Their refusal to respond to call-up orders was typically based on the grounds of conscientious objection to undertaking police duties in the territories, where armed reservists often find themselves in head-on confrontations with rockthrowing youths.

Their punishments generally ran from 14 to 28 days’ detention in military stockades. But many of them have served consecutive terms for rejecting new call-up orders that were handed them as they left the army stockade after their initial prison term.

Now the first so-called right-wing “refusenik” has been sentenced for refusing to obey a call-up order. His refusal was a protest against the government’s peace policy.

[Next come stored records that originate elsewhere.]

-- ==== Sys2Proof/Tests/Slice0.lean ====
section
/-! SUPPORT. Tests of the model on small states, with expected values from spec/95_test_vectors.md (`V-…`), words written out bit by bit
from spec/30_encoding.md R90 and R91, and one witness per hypothesised statement of
Sys2Proof/Certificates/Slice0/Obligations.lean. The test configuration is `L = 2`, `W = 64`. -/

namespace Sys2Proof.Tests

open Sys2Proof.Machine

/-! ## Small states -/

/-- The registers of `s` after the host has written the listed values. -/
def load (s : State) (vs : List (Reg × Nat)) : State := s.applyWrites vs

/-- The test configuration after reset, with the context of `n` loaded (none for `n = 0`) and the listed registers written. -/
def testState (n : Nat) (vs : List (Reg × Nat)) : State :=
  load { State.resetFor Params.test with ctx := if n = 0 then Ctx.cleared else contextOf 64 n } vs

/-- The same with the command word `w` in flight, or idle, and the events `es` still to come. -/
def portState (n : Nat) (vs : List (Reg × Nat)) (phase : Phase) (w : Word) (es : List Event) : State :=
  { testState n vs with phase := phase, inflight := w, cmd := w, pending := es }

/-- What one step from `s` shows through `f`; none where it does not answer a next state. -/
def after {α : Type} (s : State) (f : State → α) : Option α :=
  match step s with
  | .next t => some (f t)
  | .fault _ => none
  | .refused _ => none

/-- The state of a vector of L2.1 to L2.5: the command word in flight, nothing else to come. -/
def vector (n : Nat) (vs : List (Reg × Nat)) (w : Word) : State := portState n vs .busy w []

/-- What a vector's result shows: the `STATUS` word and one register. -/
def shows (r : Reg) (t : State) : Word × Nat := (t.statusWord, t.value r)

theorem testState_inv {n : Nat} (h : n = 0 ∨ 2 ≤ n ∧ n < 2 ^ 64) (vs : List (Reg × Nat)) : (testState n vs).Inv := by
  have e : testState n vs = { State.resetFor Params.test with
      regs := (testState n vs).regs, ctx := if n = 0 then Ctx.cleared else contextOf 64 n } := by
    unfold testState load
    rw [State.applyWrites_eq]
  have hr : (testState n vs).RegsWf := by
    intro r
    rw [e]
    exact State.length_applyWrites _ vs (fun q => by cases q <;> exact length_freeReg ..) r
  rw [e] at hr ⊢
  refine ⟨show Params.test.Valid by decide, hr, ?_, ?_, ?_, ?_⟩
  · rcases h with rfl | ⟨h1, h2⟩
    · exact .inr rfl
    · have : n ≠ 0 := by omega
      simp only [this, if_false]
      exact .inl ⟨rfl, h1, h2, rfl⟩
  · simp [State.FlagsWf, State.resetFor]
  · simp [State.CmdWf, State.resetFor]
  · simp [State.ResetWf, State.resetFor]

theorem portState_inv {n : Nat} (h : n = 0 ∨ 2 ≤ n ∧ n < 2 ^ 64) (vs : List (Reg × Nat)) (phase : Phase) (w : Word)
    (es : List Event) : (portState n vs phase w es).Inv := by
  have hi := testState_inv h vs
  have e : (testState n vs).done = false ∧ (testState n vs).err = false ∧ (testState n vs).rst = false ∧
      (testState n vs).errcode = .noError := by
    unfold testState load
    rw [State.applyWrites_eq]
    exact ⟨rfl, rfl, rfl, rfl⟩
  refine ⟨hi.params, hi.regs, hi.ctx, ⟨?_, ?_, ?_⟩, fun _ => rfl, ?_⟩
  · simp [portState, e]
  · exact fun _ => ⟨e.1, e.2.1⟩
  · simp [portState, e]
  · intro hr
    simp [portState, e] at hr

The incident occurred, however, before Israel and the Palestinians reached a preliminary agreement for Palestinian self-rule in the Gaza Strip and the West Bank town of Jericho.

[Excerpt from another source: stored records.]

-- ==== Sys2Proof/Laws/State.lean ====
section
/-! SUPPORT. What each named operation does to each field it touches or leaves, one lemma per field, true by rfl, so that no
later proof unfolds a record update. -/

namespace Sys2Proof.Machine

@[simp] theorem addTime_clk (t : Nat) (s : State) : (addTime t s).clk = s.clk + t := rfl
@[simp] theorem addTime_esc (t : Nat) (s : State) : (addTime t s).esc = s.esc := rfl
@[simp] theorem addTime_staged (t : Nat) (s : State) : (addTime t s).staged = s.staged := rfl
@[simp] theorem addTime_live (t : Nat) (s : State) : (addTime t s).live = s.live := rfl
@[simp] theorem addTime_ovf (t : Nat) (s : State) : (addTime t s).ovf = s.ovf := rfl
@[simp] theorem addTime_ph (t : Nat) (s : State) : (addTime t s).ph = s.ph := rfl
@[simp] theorem addTime_frameInterval (t : Nat) (s : State) : (addTime t s).frameInterval = s.frameInterval := rfl
@[simp] theorem addTime_decayCeiling (t : Nat) (s : State) : (addTime t s).decayCeiling = s.decayCeiling := rfl
@[simp] theorem addTime_capacity (t : Nat) (s : State) : (addTime t s).capacity = s.capacity := rfl
@[simp] theorem addTime_frames (t : Nat) (s : State) : (addTime t s).frames = s.frames := rfl
@[simp] theorem addTime_rst (t : Nat) (s : State) : (addTime t s).rst = s.rst := rfl
@[simp] theorem addTime_cfgFrameInterval (t : Nat) (s : State) : (addTime t s).cfgFrameInterval = s.cfgFrameInterval := rfl
@[simp] theorem addTime_cfgDecayCeiling (t : Nat) (s : State) : (addTime t s).cfgDecayCeiling = s.cfgDecayCeiling := rfl
@[simp] theorem addTime_frameReady (t : Nat) (s : State) : (addTime t s).frameReady = s.frameReady := rfl
@[simp] theorem addTime_stream (t : Nat) (s : State) : (addTime t s).stream = s.stream := rfl
@[simp] theorem addTime_moves (t : Nat) (s : State) : (addTime t s).moves = s.moves := rfl

@[simp] theorem subtractFrame_clk (s : State) : (subtractFrame s).clk = s.clk - s.frameInterval := rfl
@[simp] theorem subtractFrame_esc (s : State) : (subtractFrame s).esc = s.esc := rfl
@[simp] theorem subtractFrame_staged (s : State) : (subtractFrame s).staged = s.staged := rfl
@[simp] theorem subtractFrame_live (s : State) : (subtractFrame s).live = s.live := rfl
@[simp] theorem subtractFrame_ovf (s : State) : (subtractFrame s).ovf = s.ovf := rfl
@[simp] theorem subtractFrame_ph (s : State) : (subtractFrame s).ph = s.ph := rfl
@[simp] theorem subtractFrame_frameInterval (s : State) : (subtractFrame s).frameInterval = s.frameInterval := rfl
@[simp] theorem subtractFrame_decayCeiling (s : State) : (subtractFrame s).decayCeiling = s.decayCeiling := rfl
@[simp] theorem subtractFrame_capacity (s : State) : (subtractFrame s).capacity = s.capacity := rfl
@[simp] theorem subtractFrame_frames (s : State) : (subtractFrame s).frames = s.frames := rfl
@[simp] theorem subtractFrame_rst (s : State) : (subtractFrame s).rst = s.rst := rfl
@[simp] theorem subtractFrame_cfgFrameInterval (s : State) : (subtractFrame s).cfgFrameInterval = s.cfgFrameInterval := rfl
@[simp] theorem subtractFrame_cfgDecayCeiling (s : State) : (subtractFrame s).cfgDecayCeiling = s.cfgDecayCeiling := rfl
@[simp] theorem subtractFrame_frameReady (s : State) : (subtractFrame s).frameReady = s.frameReady := rfl
@[simp] theorem subtractFrame_stream (s : State) : (subtractFrame s).stream = s.stream := rfl
@[simp] theorem subtractFrame_moves (s : State) : (subtractFrame s).moves = s.moves := rfl

@[simp] theorem emitFrame_clk (s : State) : (emitFrame s).clk = s.clk := rfl
@[simp] theorem emitFrame_esc (s : State) : (emitFrame s).esc = s.esc := rfl
@[simp] theorem emitFrame_staged (s : State) : (emitFrame s).staged = s.staged := rfl
@[simp] theorem emitFrame_live (s : State) : (emitFrame s).live = s.live := rfl
@[simp] theorem emitFrame_ovf (s : State) : (emitFrame s).ovf = s.ovf := rfl
@[simp] theorem emitFrame_ph (s : State) : (emitFrame s).ph = s.ph := rfl
@[simp] theorem emitFrame_frameInterval (s : State) : (emitFrame s).frameInterval = s.frameInterval := rfl
@[simp] theorem emitFrame_decayCeiling (s : State) : (emitFrame s).decayCeiling = s.decayCeiling := rfl
@[simp] theorem emitFrame_capacity (s : State) : (emitFrame s).capacity = s.capacity := rfl
@[simp] theorem emitFrame_frames (s : State) : (emitFrame s).frames = s.live :: s.frames := rfl
@[simp] theorem emitFrame_rst (s : State) : (emitFrame s).rst = s.rst := rfl
@[simp] theorem emitFrame_cfgFrameInterval (s : State) : (emitFrame s).cfgFrameInterval = s.cfgFrameInterval := rfl
@[simp] theorem emitFrame_cfgDecayCeiling (s : State) : (emitFrame s).cfgDecayCeiling = s.cfgDecayCeiling := rfl
@[simp] theorem emitFrame_frameReady (s : State) : (emitFrame s).frameReady = s.frameReady := rfl
@[simp] theorem emitFrame_stream (s : State) : (emitFrame s).stream = s.stream := rfl
@[simp] theorem emitFrame_moves (s : State) : (emitFrame s).moves = s.moves := rfl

Reserve Capt. Mordechai Karpel, 40, a resident of the Bat Ayin settlement in the Etzion bloc south of Jerusalem, sent a letter to Prime Minister Yitzhak Rabin several weeks ago, refusing a reserve call-up notice.

He stated that Rabin’s policy was “leading unequivocally to the establishment of an alien state in the Land of Israel.”

Karpel was sent home at the time without any action taken, other than to send him a second call-up order. But he again rejected the order and sent a second letter to Rabin, who also retains the portfolio of Israel’s Defense Ministry.

Karpel was this time put on trial for refusing an IDF order and was sentenced last week to 14 days’ detention.